Mensud Omerovic, the secretary of the Vogosca council, told BIRN that the reward of 10,000 Bosnian marks (5,100 euros) has been on offer for more a decade, but so far no one has come forward with any genuine information that would help locate people who disappeared during wartime.

“According to a decision made about ten years ago, we will pay for any piece of information that leads to finding the missing, but we have never received valid information that would lead to the discovery of the missing people,” Omerovic said.

Ema Cekic, the president of the Families of the Missing from Vogosca Municipality association, said she has often been given false information on the whereabouts of war graves.

“People took me to some places, saying that graves were there, but there was nothing. They wanted to take the money,” Cekic told BIRN.
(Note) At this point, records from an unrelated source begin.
-- ==== Sys2Proof/Laws/State.lean ====
section
/-! SUPPORT. For each update of a part of the state, what every field of the state is after it; for each indexed part, what it and its
neighbours are after an update of it. -/

namespace Sys2Proof.Machine

variable (s : State)

/-! ### setEng -/

@[simp] theorem State.setEng_pending (e : Eng) (x : Engine) : (s.setEng e x).pending = s.pending := rfl
@[simp] theorem State.setEng_fk (e : Eng) (x : Engine) : (s.setEng e x).fk = s.fk := rfl
@[simp] theorem State.setEng_runFk (e : Eng) (x : Engine) : (s.setEng e x).runFk = s.runFk := rfl
@[simp] theorem State.setEng_free (e : Eng) (x : Engine) : (s.setEng e x).free = s.free := rfl
@[simp] theorem State.setEng_runs (e : Eng) (x : Engine) : (s.setEng e x).runs = s.runs := rfl
@[simp] theorem State.setEng_regs (e : Eng) (x : Engine) : (s.setEng e x).regs = s.regs := rfl
@[simp] theorem State.setEng_mem (e : Eng) (x : Engine) : (s.setEng e x).mem = s.mem := rfl
@[simp] theorem State.setEng_prog (e : Eng) (x : Engine) : (s.setEng e x).prog = s.prog := rfl
@[simp] theorem State.setEng_upset (e : Eng) (x : Engine) : (s.setEng e x).upset = s.upset := rfl
@[simp] theorem State.setEng_flights (e : Eng) (x : Engine) : (s.setEng e x).flights = s.flights := rfl
@[simp] theorem State.setEng_clusters (e : Eng) (x : Engine) : (s.setEng e x).clusters = s.clusters := rfl
@[simp] theorem State.setEng_chans (e : Eng) (x : Engine) : (s.setEng e x).chans = s.chans := rfl
@[simp] theorem State.setEng_groups (e : Eng) (x : Engine) : (s.setEng e x).groups = s.groups := rfl
@[simp] theorem State.setEng_adc (e : Eng) (x : Engine) : (s.setEng e x).adc = s.adc := rfl
@[simp] theorem State.setEng_mtr (e : Eng) (x : Engine) : (s.setEng e x).mtr = s.mtr := rfl
@[simp] theorem State.setEng_trip (e : Eng) (x : Engine) : (s.setEng e x).trip = s.trip := rfl
@[simp] theorem State.setEng_col (e : Eng) (x : Engine) : (s.setEng e x).col = s.col := rfl
@[simp] theorem State.setEng_wdg (e : Eng) (x : Engine) : (s.setEng e x).wdg = s.wdg := rfl
@[simp] theorem State.setEng_rcd (e : Eng) (x : Engine) : (s.setEng e x).rcd = s.rcd := rfl
@[simp] theorem State.setEng_mon (e : Eng) (x : Engine) : (s.setEng e x).mon = s.mon := rfl
@[simp] theorem State.setEng_sht (e : Eng) (x : Engine) : (s.setEng e x).sht = s.sht := rfl
@[simp] theorem State.setEng_jsn (e : Eng) (x : Engine) : (s.setEng e x).jsn = s.jsn := rfl
@[simp] theorem State.setEng_dev (e : Eng) (x : Engine) : (s.setEng e x).dev = s.dev := rfl
@[simp] theorem State.setEng_boot (e : Eng) (x : Engine) : (s.setEng e x).boot = s.boot := rfl
@[simp] theorem State.setEng_clk (e : Eng) (x : Engine) : (s.setEng e x).clk = s.clk := rfl
@[simp] theorem State.setEng_tap (e : Eng) (x : Engine) : (s.setEng e x).tap = s.tap := rfl

/-! ### updEng -/

@[simp] theorem State.updEng_pending (e : Eng) (f : Engine → Engine) : (s.updEng e f).pending = s.pending := rfl
@[simp] theorem State.updEng_fk (e : Eng) (f : Engine → Engine) : (s.updEng e f).fk = s.fk := rfl
@[simp] theorem State.updEng_runFk (e : Eng) (f : Engine → Engine) : (s.updEng e f).runFk = s.runFk := rfl
@[simp] theorem State.updEng_free (e : Eng) (f : Engine → Engine) : (s.updEng e f).free = s.free := rfl
@[simp] theorem State.updEng_runs (e : Eng) (f : Engine → Engine) : (s.updEng e f).runs = s.runs := rfl
@[simp] theorem State.updEng_regs (e : Eng) (f : Engine → Engine) : (s.updEng e f).regs = s.regs := rfl
@[simp] theorem State.updEng_mem (e : Eng) (f : Engine → Engine) : (s.updEng e f).mem = s.mem := rfl
@[simp] theorem State.updEng_prog (e : Eng) (f : Engine → Engine) : (s.updEng e f).prog = s.prog := rfl
@[simp] theorem State.updEng_upset (e : Eng) (f : Engine → Engine) : (s.updEng e f).upset = s.upset := rfl
@[simp] theorem State.updEng_flights (e : Eng) (f : Engine → Engine) : (s.updEng e f).flights = s.flights := rfl
@[simp] theorem State.updEng_clusters (e : Eng) (f : Engine → Engine) : (s.updEng e f).clusters = s.clusters := rfl
@[simp] theorem State.updEng_chans (e : Eng) (f : Engine → Engine) : (s.updEng e f).chans = s.chans := rfl
@[simp] theorem State.updEng_groups (e : Eng) (f : Engine → Engine) : (s.updEng e f).groups = s.groups := rfl
@[simp] theorem State.updEng_adc (e : Eng) (f : Engine → Engine) : (s.updEng e f).adc = s.adc := rfl
@[simp] theorem State.updEng_mtr (e : Eng) (f : Engine → Engine) : (s.updEng e f).mtr = s.mtr := rfl
@[simp] theorem State.updEng_trip (e : Eng) (f : Engine → Engine) : (s.updEng e f).trip = s.trip := rfl
@[simp] theorem State.updEng_col (e : Eng) (f : Engine → Engine) : (s.updEng e f).col = s.col := rfl
@[simp] theorem State.updEng_wdg (e : Eng) (f : Engine → Engine) : (s.updEng e f).wdg = s.wdg := rfl
@[simp] theorem State.updEng_rcd (e : Eng) (f : Engine → Engine) : (s.updEng e f).rcd = s.rcd := rfl
@[simp] theorem State.updEng_mon (e : Eng) (f : Engine → Engine) : (s.updEng e f).mon = s.mon := rfl
@[simp] theorem State.updEng_sht (e : Eng) (f : Engine → Engine) : (s.updEng e f).sht = s.sht := rfl
@[simp] theorem State.updEng_jsn (e : Eng) (f : Engine → Engine) : (s.updEng e f).jsn = s.jsn := rfl
@[simp] theorem State.updEng_dev (e : Eng) (f : Engine → Engine) : (s.updEng e f).dev = s.dev := rfl
@[simp] theorem State.updEng_boot (e : Eng) (f : Engine → Engine) : (s.updEng e f).boot = s.boot := rfl
@[simp] theorem State.updEng_clk (e : Eng) (f : Engine → Engine) : (s.updEng e f).clk = s.clk := rfl
@[simp] theorem State.updEng_tap (e : Eng) (f : Engine → Engine) : (s.updEng e f).tap = s.tap := rfl

/-! ### updThr -/

@[simp] theorem State.updThr_pending (e : Eng) (t : Thr) (f : Thread → Thread) : (s.updThr e t f).pending = s.pending := rfl
@[simp] theorem State.updThr_fk (e : Eng) (t : Thr) (f : Thread → Thread) : (s.updThr e t f).fk = s.fk := rfl
@[simp] theorem State.updThr_runFk (e : Eng) (t : Thr) (f : Thread → Thread) : (s.updThr e t f).runFk = s.runFk := rfl
@[simp] theorem State.updThr_free (e : Eng) (t : Thr) (f : Thread → Thread) : (s.updThr e t f).free = s.free := rfl
@[simp] theorem State.updThr_runs (e : Eng) (t : Thr) (f : Thread → Thread) : (s.updThr e t f).runs = s.runs := rfl
@[simp] theorem State.updThr_regs (e : Eng) (t : Thr) (f : Thread → Thread) : (s.updThr e t f).regs = s.regs := rfl
@[simp] theorem State.updThr_mem (e : Eng) (t : Thr) (f : Thread → Thread) : (s.updThr e t f).mem = s.mem := rfl
@[simp] theorem State.updThr_prog (e : Eng) (t : Thr) (f : Thread → Thread) : (s.updThr e t f).prog = s.prog := rfl
@[simp] theorem State.updThr_upset (e : Eng) (t : Thr) (f : Thread → Thread) : (s.updThr e t f).upset = s.upset := rfl
@[simp] theorem State.updThr_flights (e : Eng) (t : Thr) (f : Thread → Thread) : (s.updThr e t f).flights = s.flights := rfl
@[simp] theorem State.updThr_clusters (e : Eng) (t : Thr) (f : Thread → Thread) : (s.updThr e t f).clusters = s.clusters := rfl
@[simp] theorem State.updThr_chans (e : Eng) (t : Thr) (f : Thread → Thread) : (s.updThr e t f).chans = s.chans := rfl
@[simp] theorem State.updThr_groups (e : Eng) (t : Thr) (f : Thread → Thread) : (s.updThr e t f).groups = s.groups := rfl
@[simp] theorem State.updThr_adc (e : Eng) (t : Thr) (f : Thread → Thread) : (s.updThr e t f).adc = s.adc := rfl
@[simp] theorem State.updThr_mtr (e : Eng) (t : Thr) (f : Thread → Thread) : (s.updThr e t f).mtr = s.mtr := rfl
@[simp] theorem State.updThr_trip (e : Eng) (t : Thr) (f : Thread → Thread) : (s.updThr e t f).trip = s.trip := rfl
@[simp] theorem State.updThr_col (e : Eng) (t : Thr) (f : Thread → Thread) : (s.updThr e t f).col = s.col := rfl
@[simp] theorem State.updThr_wdg (e : Eng) (t : Thr) (f : Thread → Thread) : (s.updThr e t f).wdg = s.wdg := rfl
@[simp] theorem State.updThr_rcd (e : Eng) (t : Thr) (f : Thread → Thread) : (s.updThr e t f).rcd = s.rcd := rfl
@[simp] theorem State.updThr_mon (e : Eng) (t : Thr) (f : Thread → Thread) : (s.updThr e t f).mon = s.mon := rfl
@[simp] theorem State.updThr_sht (e : Eng) (t : Thr) (f : Thread → Thread) : (s.updThr e t f).sht = s.sht := rfl
@[simp] theorem State.updThr_jsn (e : Eng) (t : Thr) (f : Thread → Thread) : (s.updThr e t f).jsn = s.jsn := rfl
@[simp] theorem State.updThr_dev (e : Eng) (t : Thr) (f : Thread → Thread) : (s.updThr e t f).dev = s.dev := rfl
@[simp] theorem State.updThr_boot (e : Eng) (t : Thr) (f : Thread → Thread) : (s.updThr e t f).boot = s.boot := rfl
@[simp] theorem State.updThr_clk (e : Eng) (t : Thr) (f : Thread → Thread) : (s.updThr e t f).clk = s.clk := rfl
@[simp] theorem State.updThr_tap (e : Eng) (t : Thr) (f : Thread → Thread) : (s.updThr e t f).tap = s.tap := rfl

/-! ### updClu -/

@[simp] theorem State.updClu_pending (c : Clu) (f : Cluster → Cluster) : (s.updClu c f).pending = s.pending := rfl
@[simp] theorem State.updClu_fk (c : Clu) (f : Cluster → Cluster) : (s.updClu c f).fk = s.fk := rfl
@[simp] theorem State.updClu_runFk (c : Clu) (f : Cluster → Cluster) : (s.updClu c f).runFk = s.runFk := rfl
@[simp] theorem State.updClu_free (c : Clu) (f : Cluster → Cluster) : (s.updClu c f).free = s.free := rfl
@[simp] theorem State.updClu_runs (c : Clu) (f : Cluster → Cluster) : (s.updClu c f).runs = s.runs := rfl
@[simp] theorem State.updClu_regs (c : Clu) (f : Cluster → Cluster) : (s.updClu c f).regs = s.regs := rfl
@[simp] theorem State.updClu_mem (c : Clu) (f : Cluster → Cluster) : (s.updClu c f).mem = s.mem := rfl
@[simp] theorem State.updClu_prog (c : Clu) (f : Cluster → Cluster) : (s.updClu c f).prog = s.prog := rfl
@[simp] theorem State.updClu_upset (c : Clu) (f : Cluster → Cluster) : (s.updClu c f).upset = s.upset := rfl
@[simp] theorem State.updClu_engines (c : Clu) (f : Cluster → Cluster) : (s.updClu c f).engines = s.engines := rfl
@[simp] theorem State.updClu_flights (c : Clu) (f : Cluster → Cluster) : (s.updClu c f).flights = s.flights := rfl
@[simp] theorem State.updClu_chans (c : Clu) (f : Cluster → Cluster) : (s.updClu c f).chans = s.chans := rfl
@[simp] theorem State.updClu_groups (c : Clu) (f : Cluster → Cluster) : (s.updClu c f).groups = s.groups := rfl
@[simp] theorem State.updClu_adc (c : Clu) (f : Cluster → Cluster) : (s.updClu c f).adc = s.adc := rfl
@[simp] theorem State.updClu_mtr (c : Clu) (f : Cluster → Cluster) : (s.updClu c f).mtr = s.mtr := rfl
@[simp] theorem State.updClu_trip (c : Clu) (f : Cluster → Cluster) : (s.updClu c f).trip = s.trip := rfl
@[simp] theorem State.updClu_col (c : Clu) (f : Cluster → Cluster) : (s.updClu c f).col = s.col := rfl
@[simp] theorem State.updClu_wdg (c : Clu) (f : Cluster → Cluster) : (s.updClu c f).wdg = s.wdg := rfl
@[simp] theorem State.updClu_rcd (c : Clu) (f : Cluster → Cluster) : (s.updClu c f).rcd = s.rcd := rfl
@[simp] theorem State.updClu_mon (c : Clu) (f : Cluster → Cluster) : (s.updClu c f).mon = s.mon := rfl
@[simp] theorem State.updClu_sht (c : Clu) (f : Cluster → Cluster) : (s.updClu c f).sht = s.sht := rfl
@[simp] theorem State.updClu_jsn (c : Clu) (f : Cluster → Cluster) : (s.updClu c f).jsn = s.jsn := rfl
@[simp] theorem State.updClu_dev (c : Clu) (f : Cluster → Cluster) : (s.updClu c f).dev = s.dev := rfl
@[simp] theorem State.updClu_boot (c : Clu) (f : Cluster → Cluster) : (s.updClu c f).boot = s.boot := rfl
@[simp] theorem State.updClu_clk (c : Clu) (f : Cluster → Cluster) : (s.updClu c f).clk = s.clk := rfl
@[simp] theorem State.updClu_tap (c : Clu) (f : Cluster → Cluster) : (s.updClu c f).tap = s.tap := rfl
“The money will be given to a person who says where the grave is, but only after the bodies have been found in it and we have determined those are the missing people we are looking for,” she added.

She also said that she has spent two months this year investigating information that turned out to be false.

“Unfortunately, they used us, the living, but also the dead people,” she said.

Cekic said that she was told to send the money in advance if she wanted to know where the alleged graves were, but refused.

She explained that she is searching for 62 missing people from the Vogosca area, including 29 people who were taken away from the Planjina Kuca detention camp in Semizovac in 1992.

“We have never found them. I don’t know if we ever will… As time passes, the chances become smaller and smaller,” she said.